We primarily use two services and some homegrown glue to run our A/B tests. Essentially, our “tech stack” for running A/B tests goes like this:

  1. We set up the test using Optimizely, which makes it incredibly easy for anyone to set up tests – it doesn’t take any knowledge of HTML or CSS to change the headline on a page, for example. At the same time, it’s powerful enough for almost anything you could want to do (it’s using jQuery underneath, so you’re only limited by the power of the selector), and for wholesale rewrites of a page we can deploy an alternate version and redirect to that page. There are plenty of alternatives to Optimizely as well – Visual Website Optimizer, Google Website Optimizer, etc. – but we’ve been quite happy with Optimizely.
  2. We add to the stock Optimizely setup a Javascript snippet that is inserted on all pages (experimental and original) that identifies the test and variation to Clicky, which we use for tracking behavior on the marketing sites. Optimizely’s tracking is quite good (and has improved drastically over the last few months), but we still primarily use Clicky for this tracking since it’s already nicely setup for our conversion “funnel” and offers API access.
  3. We also add to Optimizely another piece of Javascript to rewrite all the URLs on the marketing pages to “tag” each visitor that’s part of an experiment with the experimental group. When a visitor completes signup, Queenbee – our admin and billing system – stores that tag in a database. This lets us easily track plan mix, retention, etc. across experimental groups (and we’re able to continue to do this far into the future).
  4. Finally, we do set up some click and conversion goals in Optimizely itself. This primarily serves as a validation—visitor tracking is not an exact science, and so I like to verify that the results we tabulate from our Clicky tracking are at least similar to what Optimizely measures directly.

Evaluating the results

Once we start a test, our Campfire bot ‘tally’ takes center stage to help us evaluate the test.

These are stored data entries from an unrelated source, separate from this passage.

-- ==== Sys2Proof/Tests/Slice0.lean ====
section
/-! SUPPORT. The model's own tests. Expected results are the spec's worked examples and vectors
(spec/95_test_vectors.md, cited T-..) or its rules' examples; words are written out bit by bit from the
encodings of spec/30_encoding.md R61 and R64. Then one witness for the hypotheses of each statement. -/

namespace Sys2Proof.Tests

open Sys2Proof Sys2Proof.Machine

/-! ### Helpers -/

/-- The reset state with a word placed at PC, as the vectors start. -/
def at200 (w : Nat) : State := State.reset.withFetchWord 16 w

/-- The answer is a next state with a property. -/
def gives (r : Result) (p : State → Bool) : Bool :=
  match r with
  | .next t => p t
  | .fault _ => false
  | .refused _ => false

/-- One step, and a property of the next state. -/
def stepGives (s : State) (p : State → Bool) : Bool := gives (step s) p

/-- The state with bytes in memory from an address. -/
def State.bytes (s : State) (a : Nat) (bs : List Byte) : State := { s with mem := s.mem.store a bs }

/-- The state with one pixel turned on. -/
def State.light (s : State) (row : Fin 32) (col : Fin 64) : State :=
  { s with fb := Frame.flip s.fb row col true }

/-- The pixel is on. -/
def lit (s : State) (row : Fin 32) (col : Fin 64) : Bool := s.pixel row col

/-- How many pixels are on. -/
def litCount (s : State) : Nat :=
  s.fb.toList.foldl (fun k row => row.toList.foldl (fun k b => bif b then k + 1 else k) k) 0

/-- Exactly the pixels listed, which are all different, are on. -/
def litExactly (s : State) (ps : List (Fin 32 × Fin 64)) : Bool :=
  litCount s == ps.length && ps.all fun p => s.pixel p.1 p.2

/-! ### Well-formedness -/

theorem test_wellFormed_refuses_height_16 : (Instr.drwVxVyN 0 0 16).wellFormed = false := by decide
theorem test_wellFormed_admits_height_15 : (Instr.drwVxVyN 0 0 15).wellFormed = true := by decide

/-! ### Decoding: one word per constructor, bit by bit -/

theorem test_decode_cls : decode 0b0000000011100000 = .ok .cls := by decide
theorem test_decode_ret : decode 0b0000000011101110 = .ok .ret := by decide
theorem test_decode_jp : decode 0b0001001000110100 = .ok (.jpNnn 0x234) := by decide
theorem test_decode_call : decode 0b0010001100000000 = .ok (.callNnn 0x300) := by decide
theorem test_decode_seKk : decode 0b0011101001000010 = .ok (.seVxKk 0xA 0x42) := by decide
theorem test_decode_sneKk : decode 0b0100101001000010 = .ok (.sneVxKk 0xA 0x42) := by decide
theorem test_decode_seVy : decode 0b0101000100100000 = .ok (.seVxVy 1 2) := by decide
theorem test_decode_ldKk : decode 0b0110101001111111 = .ok (.ldVxKk 0xA 0x7F) := by decide
theorem test_decode_addKk : decode 0b0111001100000101 = .ok (.addVxKk 3 5) := by decide
theorem test_decode_ldVy : decode 0b1000000100100000 = .ok (.ldVxVy 1 2) := by decide
theorem test_decode_or : decode 0b1000000100100001 = .ok (.orVxVy 1 2) := by decide
theorem test_decode_and : decode 0b1000000100100010 = .ok (.andVxVy 1 2) := by decide
theorem test_decode_xor : decode 0b1000000100100011 = .ok (.xorVxVy 1 2) := by decide
theorem test_decode_add : decode 0b1000000100100100 = .ok (.addVxVy 1 2) := by decide
theorem test_decode_sub : decode 0b1000000100100101 = .ok (.subVxVy 1 2) := by decide
theorem test_decode_shr : decode 0b1000000110100110 = .ok (.shrVx 1 0xA) := by decide
theorem test_decode_subn : decode 0b1000000100100111 = .ok (.subnVxVy 1 2) := by decide
theorem test_decode_shl : decode 0b1000111100011110 = .ok (.shlVx 0xF 1) := by decide
theorem test_decode_sneVy : decode 0b1001000100100000 = .ok (.sneVxVy 1 2) := by decide
theorem test_decode_ldI : decode 0b1010111111111111 = .ok (.ldINnn 0xFFF) := by decide
theorem test_decode_jpV0 : decode 0b1011001100000000 = .ok (.jpV0Nnn 0x300) := by decide
theorem test_decode_rnd : decode 0b1100001111110000 = .ok (.rndVxKk 3 0xF0) := by decide
theorem test_decode_drw : decode 0b1101000000011111 = .ok (.drwVxVyN 0 1 15) := by decide
theorem test_decode_skp : decode 0b1110010110011110 = .ok (.skpVx 5) := by decide
theorem test_decode_sknp : decode 0b1110010110100001 = .ok (.sknpVx 5) := by decide
theorem test_decode_ldDt : decode 0b1111001000000111 = .ok (.ldVxDt 2) := by decide
theorem test_decode_ldK : decode 0b1111000100001010 = .ok (.ldVxK 1) := by decide
theorem test_decode_setDt : decode 0b1111001000010101 = .ok (.ldDtVx 2) := by decide
theorem test_decode_setSt : decode 0b1111001000011000 = .ok (.ldStVx 2) := by decide
theorem test_decode_addI : decode 0b1111000100011110 = .ok (.addIVx 1) := by decide
theorem test_decode_ldF : decode 0b1111001000101001 = .ok (.ldFVx 2) := by decide
theorem test_decode_ldB : decode 0b1111001100110011 = .ok (.ldBVx 3) := by decide
theorem test_decode_store : decode 0b1111001001010101 = .ok (.ldMemVx 2) := by decide
theorem test_decode_load : decode 0b1111111101100101 = .ok (.ldVxMem 0xF) := by decide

We’ve set up tally to respond to a phrase like “tally abtest highrise landing page round 5” with two sets of information:

  1. The “conversion funnel” for each variation—what portion of visitors reached the plan selection page, reached the signup form, and completed signup. For each variation, we compare these metrics to the original for statistical significance. In addition, tally estimates the required sample size to detect a 10% difference in performance, and we let the experiment run to that point (for a nice explanation of why you should let tests run based on a sample size as opposed to stopping when you think you’ve hit a significant result, see here).
  2. The profile of each variation’s “cohort” that has completed signup. This includes the portion of signups that were for paying plans, the average price of those plans, and the net monthly value of a visitor to any given variation’s landing page (we also have a web-based interface to let us dig deeper into these cohorts’ retention and usage profiles). These numbers are important—we’d rather have lower overall signups if it means we’re getting a higher value signup.

Tally sits in a few of our Campfire rooms, and anyone at 37signals can check on the results of any test that’s going on or recently finished anytime in just a few seconds.

Once a test has finished, we don’t just sit back and bask in our higher conversion rates or increased average signup value—we try to infer what worked and what didn’t work, design a new test, and get back to experimenting and learning.